You may have the idea that resistance is a measure of how difficult it is for
electric current to flow through it. That’s right. Resistance is measured in ohms, which uses the Greek letter ‘omega’, Ω as its symbol. If a component has a resistance of one ohm, then that would mean one volt of voltage would be required to produce a current of one amp going through it. So, voltage is providing the charge energy, that energy causes the charge to flow and the rate at which it flows is called current, and finally, the resistance is a measure of how much voltage is required to produce a particular current.
So, depending on how confident you are with your Maths you might be able to work out the equation for resistance…
R = resistance (Ω)
V = voltage (V)
I = current (A)
This can be rearranged using a formula triangle as shown below:
Warning! V=IR is not Ohm’s law!
Returning to Ohm’s law for a moment, we learned that if something follows Ohm’s law then voltage and current are directly proportional to each other. This can be written as:
I ∝ V
This means that voltage would be equal to current multiplied by some constant. Now that we have learned about resistance, we see the constant that relates the two is resistance.
V = IR
… and so this means that we can calculate the resistance of a wire or resistor from the gradient of the line as shown on these two graphs.
…. And it’s a big but…. V = IR is not Ohm’s law! Search online and it says it is everywhere, but it’s not, trust me. V=IR is just a formula which relates voltage, current and resistance. Ohm’s law states that current is directly proportional to voltage. You can use the V=IR formula on any component whether it follows Ohm’s law or not! If something follows Ohm’s law this would mean that the resistance is constant because of the gradient of the line is constant (ie. The line is straight), but if the resistance is not constant, you can still use the formula V=IR to work out these variables.
Applying V=IR to non-ohmic conductors
To emphasise the point made in the previous paragraph, let us consider the V-I graph of a filament light bulb:
Voltage is on the x-axis and current is on the y-axis. As voltage increases, the gradient decreases. This would mean that for higher voltages, a larger increase in voltage.
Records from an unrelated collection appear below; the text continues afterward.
-- ==== Sys2Proof/Laws/State.lean ====
section
/-! SUPPORT. What each update of the state leaves of each field: one lemma per field per update. -/

namespace Sys2Proof.Machine

variable (s : State)

/-! ## State.modTide -/

@[simp] theorem State.modTide_pending (f : TideSt → TideSt) : (s.modTide f).pending = s.pending := rfl
@[simp] theorem State.modTide_freeCtr (f : TideSt → TideSt) : (s.modTide f).freeCtr = s.freeCtr := rfl
@[simp] theorem State.modTide_nextId (f : TideSt → TideSt) : (s.modTide f).nextId = s.nextId := rfl
@[simp] theorem State.modTide_tide (f : TideSt → TideSt) : (s.modTide f).tide = f s.tide := rfl
@[simp] theorem State.modTide_east (f : TideSt → TideSt) : (s.modTide f).east = s.east := rfl
@[simp] theorem State.modTide_west (f : TideSt → TideSt) : (s.modTide f).west = s.west := rfl
@[simp] theorem State.modTide_tiles (f : TideSt → TideSt) : (s.modTide f).tiles = s.tiles := rfl
@[simp] theorem State.modTide_streams (f : TideSt → TideSt) : (s.modTide f).streams = s.streams := rfl
@[simp] theorem State.modTide_snapStreams (f : TideSt → TideSt) : (s.modTide f).snapStreams = s.snapStreams := rfl
@[simp] theorem State.modTide_snapColls (f : TideSt → TideSt) : (s.modTide f).snapColls = s.snapColls := rfl
@[simp] theorem State.modTide_colls (f : TideSt → TideSt) : (s.modTide f).colls = s.colls := rfl
@[simp] theorem State.modTide_jobs (f : TideSt → TideSt) : (s.modTide f).jobs = s.jobs := rfl
@[simp] theorem State.modTide_shards (f : TideSt → TideSt) : (s.modTide f).shards = s.shards := rfl
@[simp] theorem State.modTide_snapShards (f : TideSt → TideSt) : (s.modTide f).snapShards = s.snapShards := rfl
@[simp] theorem State.modTide_gathers (f : TideSt → TideSt) : (s.modTide f).gathers = s.gathers := rfl
@[simp] theorem State.modTide_prefetches (f : TideSt → TideSt) : (s.modTide f).prefetches = s.prefetches := rfl
@[simp] theorem State.modTide_lost (f : TideSt → TideSt) : (s.modTide f).lost = s.lost := rfl
@[simp] theorem State.modTide_chart (f : TideSt → TideSt) : (s.modTide f).chart = s.chart := rfl
@[simp] theorem State.modTide_berths (f : TideSt → TideSt) : (s.modTide f).berths = s.berths := rfl
@[simp] theorem State.modTide_oes (f : TideSt → TideSt) : (s.modTide f).oes = s.oes := rfl
@[simp] theorem State.modTide_mbox (f : TideSt → TideSt) : (s.modTide f).mbox = s.mbox := rfl
@[simp] theorem State.modTide_fault (f : TideSt → TideSt) : (s.modTide f).fault = s.fault := rfl
@[simp] theorem State.modTide_sec (f : TideSt → TideSt) : (s.modTide f).sec = s.sec := rfl
@[simp] theorem State.modTide_boot (f : TideSt → TideSt) : (s.modTide f).boot = s.boot := rfl
@[simp] theorem State.modTide_tap (f : TideSt → TideSt) : (s.modTide f).tap = s.tap := rfl
@[simp] theorem State.modTide_port (f : TideSt → TideSt) : (s.modTide f).port = s.port := rfl
@[simp] theorem State.modTide_parts (f : TideSt → TideSt) : (s.modTide f).parts = s.parts := rfl
@[simp] theorem State.modTide_snapParts (f : TideSt → TideSt) : (s.modTide f).snapParts = s.snapParts := rfl
@[simp] theorem State.modTide_counters (f : TideSt → TideSt) : (s.modTide f).counters = s.counters := rfl
@[simp] theorem State.modTide_snap (f : TideSt → TideSt) : (s.modTide f).snap = s.snap := rfl
@[simp] theorem State.modTide_quayE (f : TideSt → TideSt) : (s.modTide f).quayE = s.quayE := rfl
@[simp] theorem State.modTide_quayW (f : TideSt → TideSt) : (s.modTide f).quayW = s.quayW := rfl
@[simp] theorem State.modTide_hold (f : TideSt → TideSt) : (s.modTide f).hold = s.hold := rfl
@[simp] theorem State.modTide_holdEpoch (f : TideSt → TideSt) : (s.modTide f).holdEpoch = s.holdEpoch := rfl

/-! ## State.modFault -/

@[simp] theorem State.modFault_pending (f : FaultSt → FaultSt) : (s.modFault f).pending = s.pending := rfl
@[simp] theorem State.modFault_freeCtr (f : FaultSt → FaultSt) : (s.modFault f).freeCtr = s.freeCtr := rfl
@[simp] theorem State.modFault_nextId (f : FaultSt → FaultSt) : (s.modFault f).nextId = s.nextId := rfl
@[simp] theorem State.modFault_tide (f : FaultSt → FaultSt) : (s.modFault f).tide = s.tide := rfl
@[simp] theorem State.modFault_east (f : FaultSt → FaultSt) : (s.modFault f).east = s.east := rfl
@[simp] theorem State.modFault_west (f : FaultSt → FaultSt) : (s.modFault f).west = s.west := rfl
@[simp] theorem State.modFault_tiles (f : FaultSt → FaultSt) : (s.modFault f).tiles = s.tiles := rfl
@[simp] theorem State.modFault_streams (f : FaultSt → FaultSt) : (s.modFault f).streams = s.streams := rfl
@[simp] theorem State.modFault_snapStreams (f : FaultSt → FaultSt) : (s.modFault f).snapStreams = s.snapStreams := rfl
@[simp] theorem State.modFault_snapColls (f : FaultSt → FaultSt) : (s.modFault f).snapColls = s.snapColls := rfl
@[simp] theorem State.modFault_colls (f : FaultSt → FaultSt) : (s.modFault f).colls = s.colls := rfl
@[simp] theorem State.modFault_jobs (f : FaultSt → FaultSt) : (s.modFault f).jobs = s.jobs := rfl
@[simp] theorem State.modFault_shards (f : FaultSt → FaultSt) : (s.modFault f).shards = s.shards := rfl
@[simp] theorem State.modFault_snapShards (f : FaultSt → FaultSt) : (s.modFault f).snapShards = s.snapShards := rfl
@[simp] theorem State.modFault_gathers (f : FaultSt → FaultSt) : (s.modFault f).gathers = s.gathers := rfl
@[simp] theorem State.modFault_prefetches (f : FaultSt → FaultSt) : (s.modFault f).prefetches = s.prefetches := rfl
@[simp] theorem State.modFault_lost (f : FaultSt → FaultSt) : (s.modFault f).lost = s.lost := rfl
@[simp] theorem State.modFault_chart (f : FaultSt → FaultSt) : (s.modFault f).chart = s.chart := rfl
@[simp] theorem State.modFault_berths (f : FaultSt → FaultSt) : (s.modFault f).berths = s.berths := rfl
@[simp] theorem State.modFault_oes (f : FaultSt → FaultSt) : (s.modFault f).oes = s.oes := rfl
@[simp] theorem State.modFault_mbox (f : FaultSt → FaultSt) : (s.modFault f).mbox = s.mbox := rfl
@[simp] theorem State.modFault_fault (f : FaultSt → FaultSt) : (s.modFault f).fault = f s.fault := rfl
@[simp] theorem State.modFault_sec (f : FaultSt → FaultSt) : (s.modFault f).sec = s.sec := rfl
@[simp] theorem State.modFault_boot (f : FaultSt → FaultSt) : (s.modFault f).boot = s.boot := rfl
@[simp] theorem State.modFault_tap (f : FaultSt → FaultSt) : (s.modFault f).tap = s.tap := rfl
@[simp] theorem State.modFault_port (f : FaultSt → FaultSt) : (s.modFault f).port = s.port := rfl
@[simp] theorem State.modFault_parts (f : FaultSt → FaultSt) : (s.modFault f).parts = s.parts := rfl
@[simp] theorem State.modFault_snapParts (f : FaultSt → FaultSt) : (s.modFault f).snapParts = s.snapParts := rfl
@[simp] theorem State.modFault_counters (f : FaultSt → FaultSt) : (s.modFault f).counters = s.counters := rfl
@[simp] theorem State.modFault_snap (f : FaultSt → FaultSt) : (s.modFault f).snap = s.snap := rfl
@[simp] theorem State.modFault_quayE (f : FaultSt → FaultSt) : (s.modFault f).quayE = s.quayE := rfl
@[simp] theorem State.modFault_quayW (f : FaultSt → FaultSt) : (s.modFault f).quayW = s.quayW := rfl
@[simp] theorem State.modFault_hold (f : FaultSt → FaultSt) : (s.modFault f).hold = s.hold := rfl
@[simp] theorem State.modFault_holdEpoch (f : FaultSt → FaultSt) : (s.modFault f).holdEpoch = s.holdEpoch := rfl

/-! ## State.modSec -/

@[simp] theorem State.modSec_pending (f : SecSt → SecSt) : (s.modSec f).pending = s.pending := rfl
@[simp] theorem State.modSec_freeCtr (f : SecSt → SecSt) : (s.modSec f).freeCtr = s.freeCtr := rfl
@[simp] theorem State.modSec_nextId (f : SecSt → SecSt) : (s.modSec f).nextId = s.nextId := rfl
@[simp] theorem State.modSec_tide (f : SecSt → SecSt) : (s.modSec f).tide = s.tide := rfl
@[simp] theorem State.modSec_east (f : SecSt → SecSt) : (s.modSec f).east = s.east := rfl
@[simp] theorem State.modSec_west (f : SecSt → SecSt) : (s.modSec f).west = s.west := rfl
@[simp] theorem State.modSec_tiles (f : SecSt → SecSt) : (s.modSec f).tiles = s.tiles := rfl
@[simp] theorem State.modSec_streams (f : SecSt → SecSt) : (s.modSec f).streams = s.streams := rfl
@[simp] theorem State.modSec_snapStreams (f : SecSt → SecSt) : (s.modSec f).snapStreams = s.snapStreams := rfl
@[simp] theorem State.modSec_snapColls (f : SecSt → SecSt) : (s.modSec f).snapColls = s.snapColls := rfl
@[simp] theorem State.modSec_colls (f : SecSt → SecSt) : (s.modSec f).colls = s.colls := rfl
@[simp] theorem State.modSec_jobs (f : SecSt → SecSt) : (s.modSec f).jobs = s.jobs := rfl
@[simp] theorem State.modSec_shards (f : SecSt → SecSt) : (s.modSec f).shards = s.shards := rfl
@[simp] theorem State.modSec_snapShards (f : SecSt → SecSt) : (s.modSec f).snapShards = s.snapShards := rfl
@[simp] theorem State.modSec_gathers (f : SecSt → SecSt) : (s.modSec f).gathers = s.gathers := rfl
@[simp] theorem State.modSec_prefetches (f : SecSt → SecSt) : (s.modSec f).prefetches = s.prefetches := rfl
@[simp] theorem State.modSec_lost (f : SecSt → SecSt) : (s.modSec f).lost = s.lost := rfl
@[simp] theorem State.modSec_chart (f : SecSt → SecSt) : (s.modSec f).chart = s.chart := rfl
@[simp] theorem State.modSec_berths (f : SecSt → SecSt) : (s.modSec f).berths = s.berths := rfl
@[simp] theorem State.modSec_oes (f : SecSt → SecSt) : (s.modSec f).oes = s.oes := rfl
@[simp] theorem State.modSec_mbox (f : SecSt → SecSt) : (s.modSec f).mbox = s.mbox := rfl
@[simp] theorem State.modSec_fault (f : SecSt → SecSt) : (s.modSec f).fault = s.fault := rfl
@[simp] theorem State.modSec_sec (f : SecSt → SecSt) : (s.modSec f).sec = f s.sec := rfl
@[simp] theorem State.modSec_boot (f : SecSt → SecSt) : (s.modSec f).boot = s.boot := rfl
@[simp] theorem State.modSec_tap (f : SecSt → SecSt) : (s.modSec f).tap = s.tap := rfl
@[simp] theorem State.modSec_port (f : SecSt → SecSt) : (s.modSec f).port = s.port := rfl
@[simp] theorem State.modSec_parts (f : SecSt → SecSt) : (s.modSec f).parts = s.parts := rfl
@[simp] theorem State.modSec_snapParts (f : SecSt → SecSt) : (s.modSec f).snapParts = s.snapParts := rfl
@[simp] theorem State.modSec_counters (f : SecSt → SecSt) : (s.modSec f).counters = s.counters := rfl
@[simp] theorem State.modSec_snap (f : SecSt → SecSt) : (s.modSec f).snap = s.snap := rfl
@[simp] theorem State.modSec_quayE (f : SecSt → SecSt) : (s.modSec f).quayE = s.quayE := rfl
@[simp] theorem State.modSec_quayW (f : SecSt → SecSt) : (s.modSec f).quayW = s.quayW := rfl
@[simp] theorem State.modSec_hold (f : SecSt → SecSt) : (s.modSec f).hold = s.hold := rfl
@[simp] theorem State.modSec_holdEpoch (f : SecSt → SecSt) : (s.modSec f).holdEpoch = s.holdEpoch := rfl

/-! ## State.modBoot -/

@[simp] theorem State.modBoot_pending (f : BootSt → BootSt) : (s.modBoot f).pending = s.pending := rfl
@[simp] theorem State.modBoot_freeCtr (f : BootSt → BootSt) : (s.modBoot f).freeCtr = s.freeCtr := rfl
@[simp] theorem State.modBoot_nextId (f : BootSt → BootSt) : (s.modBoot f).nextId = s.nextId := rfl
@[simp] theorem State.modBoot_tide (f : BootSt → BootSt) : (s.modBoot f).tide = s.tide := rfl
@[simp] theorem State.modBoot_east (f : BootSt → BootSt) : (s.modBoot f).east = s.east := rfl
@[simp] theorem State.modBoot_west (f : BootSt → BootSt) : (s.modBoot f).west = s.west := rfl
@[simp] theorem State.modBoot_tiles (f : BootSt → BootSt) : (s.modBoot f).tiles = s.tiles := rfl
@[simp] theorem State.modBoot_streams (f : BootSt → BootSt) : (s.modBoot f).streams = s.streams := rfl
@[simp] theorem State.modBoot_snapStreams (f : BootSt → BootSt) : (s.modBoot f).snapStreams = s.snapStreams := rfl
@[simp] theorem State.modBoot_snapColls (f : BootSt → BootSt) : (s.modBoot f).snapColls = s.snapColls := rfl
@[simp] theorem State.modBoot_colls (f : BootSt → BootSt) : (s.modBoot f).colls = s.colls := rfl
@[simp] theorem State.modBoot_jobs (f : BootSt → BootSt) : (s.modBoot f).jobs = s.jobs := rfl
@[simp] theorem State.modBoot_shards (f : BootSt → BootSt) : (s.modBoot f).shards = s.shards := rfl
@[simp] theorem State.modBoot_snapShards (f : BootSt → BootSt) : (s.modBoot f).snapShards = s.snapShards := rfl
@[simp] theorem State.modBoot_gathers (f : BootSt → BootSt) : (s.modBoot f).gathers = s.gathers := rfl
@[simp] theorem State.modBoot_prefetches (f : BootSt → BootSt) : (s.modBoot f).prefetches = s.prefetches := rfl
@[simp] theorem State.modBoot_lost (f : BootSt → BootSt) : (s.modBoot f).lost = s.lost := rfl
@[simp] theorem State.modBoot_chart (f : BootSt → BootSt) : (s.modBoot f).chart = s.chart := rfl
@[simp] theorem State.modBoot_berths (f : BootSt → BootSt) : (s.modBoot f).berths = s.berths := rfl
@[simp] theorem State.modBoot_oes (f : BootSt → BootSt) : (s.modBoot f).oes = s.oes := rfl
@[simp] theorem State.modBoot_mbox (f : BootSt → BootSt) : (s.modBoot f).mbox = s.mbox := rfl
@[simp] theorem State.modBoot_fault (f : BootSt → BootSt) : (s.modBoot f).fault = s.fault := rfl
@[simp] theorem State.modBoot_sec (f : BootSt → BootSt) : (s.modBoot f).sec = s.sec := rfl
@[simp] theorem State.modBoot_boot (f : BootSt → BootSt) : (s.modBoot f).boot = f s.boot := rfl
@[simp] theorem State.modBoot_tap (f : BootSt → BootSt) : (s.modBoot f).tap = s.tap := rfl
@[simp] theorem State.modBoot_port (f : BootSt → BootSt) : (s.modBoot f).port = s.port := rfl
@[simp] theorem State.modBoot_parts (f : BootSt → BootSt) : (s.modBoot f).parts = s.parts := rfl
@[simp] theorem State.modBoot_snapParts (f : BootSt → BootSt) : (s.modBoot f).snapParts = s.snapParts := rfl
@[simp] theorem State.modBoot_counters (f : BootSt → BootSt) : (s.modBoot f).counters = s.counters := rfl
@[simp] theorem State.modBoot_snap (f : BootSt → BootSt) : (s.modBoot f).snap = s.snap := rfl
@[simp] theorem State.modBoot_quayE (f : BootSt → BootSt) : (s.modBoot f).quayE = s.quayE := rfl
@[simp] theorem State.modBoot_quayW (f : BootSt → BootSt) : (s.modBoot f).quayW = s.quayW := rfl
@[simp] theorem State.modBoot_hold (f : BootSt → BootSt) : (s.modBoot f).hold = s.hold := rfl
@[simp] theorem State.modBoot_holdEpoch (f : BootSt → BootSt) : (s.modBoot f).holdEpoch = s.holdEpoch := rfl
I’ve added some made-up numbers and zoomed in to show it more clearly below:
As you increase the voltage from 0V to 1V, you get an increase in current of about 1.5A, but later on, increasing the voltage from 3V to 4V only gets an increase of less than 0.5A. So, the resistance has increased. We can still calculate the resistance using the formula V=IR though, even if this is not following Ohm’s law, the resistance changes, which is why the gradient of the line changes.
Ok, that’s it for this post. I shall write another one soon on series and parallel circuits and that will probably wrap it up for this series on electricity. Hope you have found it helpful!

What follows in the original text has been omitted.